> _WHAT THE EXERCISE ASKS_: Restrict the output to the lines below starting at the one that contains "(∀ sl tm, (s.core" and ending at the one that contains "(s.podOn d = true → x.s.toNat = n → x.podRun", and restate them word for word, both ends included.

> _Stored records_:
↓
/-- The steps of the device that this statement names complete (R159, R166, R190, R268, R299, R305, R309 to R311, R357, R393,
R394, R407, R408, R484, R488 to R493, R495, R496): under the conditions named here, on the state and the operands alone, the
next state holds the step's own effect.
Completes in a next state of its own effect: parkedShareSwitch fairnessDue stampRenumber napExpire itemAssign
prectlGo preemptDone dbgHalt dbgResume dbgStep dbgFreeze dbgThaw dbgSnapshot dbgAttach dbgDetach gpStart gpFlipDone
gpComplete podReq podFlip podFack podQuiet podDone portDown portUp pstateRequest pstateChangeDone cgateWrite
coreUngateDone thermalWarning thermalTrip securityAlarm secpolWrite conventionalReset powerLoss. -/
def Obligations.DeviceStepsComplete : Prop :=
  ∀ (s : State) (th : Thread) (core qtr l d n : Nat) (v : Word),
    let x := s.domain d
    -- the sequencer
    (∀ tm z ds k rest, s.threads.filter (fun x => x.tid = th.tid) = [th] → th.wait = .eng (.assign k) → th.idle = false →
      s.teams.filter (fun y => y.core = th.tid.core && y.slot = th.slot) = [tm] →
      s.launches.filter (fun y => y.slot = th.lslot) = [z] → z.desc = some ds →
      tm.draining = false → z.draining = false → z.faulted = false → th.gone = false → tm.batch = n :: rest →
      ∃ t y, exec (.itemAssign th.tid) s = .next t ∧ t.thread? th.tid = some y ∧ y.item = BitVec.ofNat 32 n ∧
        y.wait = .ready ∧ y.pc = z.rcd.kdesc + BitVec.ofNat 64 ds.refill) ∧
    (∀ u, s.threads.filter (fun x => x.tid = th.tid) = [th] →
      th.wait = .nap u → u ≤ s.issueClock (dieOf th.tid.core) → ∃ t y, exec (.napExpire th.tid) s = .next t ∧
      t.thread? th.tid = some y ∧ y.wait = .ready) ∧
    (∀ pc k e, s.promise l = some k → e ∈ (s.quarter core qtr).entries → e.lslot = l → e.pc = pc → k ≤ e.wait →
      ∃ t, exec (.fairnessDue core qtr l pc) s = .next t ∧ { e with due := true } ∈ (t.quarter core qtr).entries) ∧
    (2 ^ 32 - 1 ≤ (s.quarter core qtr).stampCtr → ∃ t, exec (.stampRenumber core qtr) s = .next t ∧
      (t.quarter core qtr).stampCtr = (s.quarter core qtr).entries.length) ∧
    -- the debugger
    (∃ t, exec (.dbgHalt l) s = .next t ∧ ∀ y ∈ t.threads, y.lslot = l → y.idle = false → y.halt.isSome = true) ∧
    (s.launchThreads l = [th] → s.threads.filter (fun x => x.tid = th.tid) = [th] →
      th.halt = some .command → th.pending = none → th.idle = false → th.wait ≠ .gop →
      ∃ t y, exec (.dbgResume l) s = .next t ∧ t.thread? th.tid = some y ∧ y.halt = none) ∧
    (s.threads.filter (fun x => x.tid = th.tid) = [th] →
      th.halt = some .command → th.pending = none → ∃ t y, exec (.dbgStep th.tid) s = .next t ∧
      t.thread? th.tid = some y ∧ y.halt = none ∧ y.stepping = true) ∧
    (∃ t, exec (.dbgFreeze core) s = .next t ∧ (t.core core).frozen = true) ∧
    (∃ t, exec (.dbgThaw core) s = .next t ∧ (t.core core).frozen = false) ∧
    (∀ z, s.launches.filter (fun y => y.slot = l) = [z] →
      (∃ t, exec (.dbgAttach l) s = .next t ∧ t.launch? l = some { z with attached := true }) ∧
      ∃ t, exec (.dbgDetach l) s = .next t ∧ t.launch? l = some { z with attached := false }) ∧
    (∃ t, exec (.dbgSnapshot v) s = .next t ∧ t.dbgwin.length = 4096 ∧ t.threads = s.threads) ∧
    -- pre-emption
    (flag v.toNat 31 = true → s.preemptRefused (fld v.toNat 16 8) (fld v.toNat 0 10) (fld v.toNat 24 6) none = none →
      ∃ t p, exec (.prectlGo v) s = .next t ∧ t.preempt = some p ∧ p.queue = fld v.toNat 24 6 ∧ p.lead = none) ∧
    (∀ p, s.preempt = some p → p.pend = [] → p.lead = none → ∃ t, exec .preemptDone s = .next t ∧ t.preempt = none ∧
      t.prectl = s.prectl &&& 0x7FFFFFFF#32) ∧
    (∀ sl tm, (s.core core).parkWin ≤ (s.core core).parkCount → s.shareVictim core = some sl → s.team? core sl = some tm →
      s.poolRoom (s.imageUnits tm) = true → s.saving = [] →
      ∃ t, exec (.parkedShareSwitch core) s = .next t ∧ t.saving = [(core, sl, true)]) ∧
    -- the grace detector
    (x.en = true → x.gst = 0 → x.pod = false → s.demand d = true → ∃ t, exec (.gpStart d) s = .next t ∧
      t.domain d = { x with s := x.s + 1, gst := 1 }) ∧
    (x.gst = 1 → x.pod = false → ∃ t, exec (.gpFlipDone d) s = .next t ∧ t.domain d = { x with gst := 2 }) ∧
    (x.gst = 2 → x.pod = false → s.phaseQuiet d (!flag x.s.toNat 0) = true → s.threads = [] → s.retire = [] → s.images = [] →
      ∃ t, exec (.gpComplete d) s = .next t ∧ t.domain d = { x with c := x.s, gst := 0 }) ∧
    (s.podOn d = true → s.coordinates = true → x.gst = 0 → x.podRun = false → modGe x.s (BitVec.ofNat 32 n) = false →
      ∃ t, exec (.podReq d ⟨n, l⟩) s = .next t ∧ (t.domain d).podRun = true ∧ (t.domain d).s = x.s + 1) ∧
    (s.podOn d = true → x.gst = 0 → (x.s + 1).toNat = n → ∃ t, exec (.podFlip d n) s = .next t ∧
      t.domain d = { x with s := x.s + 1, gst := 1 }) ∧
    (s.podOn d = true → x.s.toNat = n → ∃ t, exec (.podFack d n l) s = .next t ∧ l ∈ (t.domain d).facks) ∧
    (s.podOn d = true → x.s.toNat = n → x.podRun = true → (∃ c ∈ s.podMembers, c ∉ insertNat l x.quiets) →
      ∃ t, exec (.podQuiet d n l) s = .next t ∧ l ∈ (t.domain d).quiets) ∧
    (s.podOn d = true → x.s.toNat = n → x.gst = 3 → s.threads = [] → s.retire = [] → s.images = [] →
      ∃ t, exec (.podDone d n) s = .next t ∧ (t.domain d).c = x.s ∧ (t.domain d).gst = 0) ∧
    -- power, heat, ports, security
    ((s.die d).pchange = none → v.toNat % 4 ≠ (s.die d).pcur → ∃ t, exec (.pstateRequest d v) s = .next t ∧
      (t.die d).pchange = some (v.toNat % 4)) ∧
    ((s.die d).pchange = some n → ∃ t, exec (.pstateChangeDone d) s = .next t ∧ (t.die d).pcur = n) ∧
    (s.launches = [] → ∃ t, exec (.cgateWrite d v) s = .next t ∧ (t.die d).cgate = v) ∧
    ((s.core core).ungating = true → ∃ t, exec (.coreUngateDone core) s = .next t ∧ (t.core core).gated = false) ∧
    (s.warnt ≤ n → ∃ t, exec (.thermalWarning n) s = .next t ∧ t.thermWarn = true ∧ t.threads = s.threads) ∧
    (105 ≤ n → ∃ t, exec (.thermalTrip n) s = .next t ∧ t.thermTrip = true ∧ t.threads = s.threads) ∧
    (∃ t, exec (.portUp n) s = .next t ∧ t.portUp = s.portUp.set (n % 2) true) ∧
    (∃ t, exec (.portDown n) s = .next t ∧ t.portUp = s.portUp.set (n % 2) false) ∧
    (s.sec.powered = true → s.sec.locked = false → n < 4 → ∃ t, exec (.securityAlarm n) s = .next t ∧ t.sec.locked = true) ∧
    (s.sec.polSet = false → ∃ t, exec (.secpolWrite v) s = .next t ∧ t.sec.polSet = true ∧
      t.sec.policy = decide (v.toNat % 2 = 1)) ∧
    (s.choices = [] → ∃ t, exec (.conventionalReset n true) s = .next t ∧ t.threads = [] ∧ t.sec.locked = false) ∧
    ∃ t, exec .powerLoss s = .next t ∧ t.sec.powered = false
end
↑
> _ANSWER TO THIS PROBLEM_:
    (∀ sl tm, (s.core core).parkWin ≤ (s.core core).parkCount → s.shareVictim core = some sl → s.team? core sl = some tm →
      s.poolRoom (s.imageUnits tm) = true → s.saving = [] →
      ∃ t, exec (.parkedShareSwitch core) s = .next t ∧ t.saving = [(core, sl, true)]) ∧
    -- the grace detector
    (x.en = true → x.gst = 0 → x.pod = false → s.demand d = true → ∃ t, exec (.gpStart d) s = .next t ∧
      t.domain d = { x with s := x.s + 1, gst := 1 }) ∧
    (x.gst = 1 → x.pod = false → ∃ t, exec (.gpFlipDone d) s = .next t ∧ t.domain d = { x with gst := 2 }) ∧
    (x.gst = 2 → x.pod = false → s.phaseQuiet d (!flag x.s.toNat 0) = true → s.threads = [] → s.retire = [] → s.images = [] →
      ∃ t, exec (.gpComplete d) s = .next t ∧ t.domain d = { x with c := x.s, gst := 0 }) ∧
    (s.podOn d = true → s.coordinates = true → x.gst = 0 → x.podRun = false → modGe x.s (BitVec.ofNat 32 n) = false →
      ∃ t, exec (.podReq d ⟨n, l⟩) s = .next t ∧ (t.domain d).podRun = true ∧ (t.domain d).s = x.s + 1) ∧
    (s.podOn d = true → x.gst = 0 → (x.s + 1).toNat = n → ∃ t, exec (.podFlip d n) s = .next t ∧
      t.domain d = { x with s := x.s + 1, gst := 1 }) ∧
    (s.podOn d = true → x.s.toNat = n → ∃ t, exec (.podFack d n l) s = .next t ∧ l ∈ (t.domain d).facks) ∧
    (s.podOn d = true → x.s.toNat = n → x.podRun = true → (∃ c ∈ s.podMembers, c ∉ insertNat l x.quiets) →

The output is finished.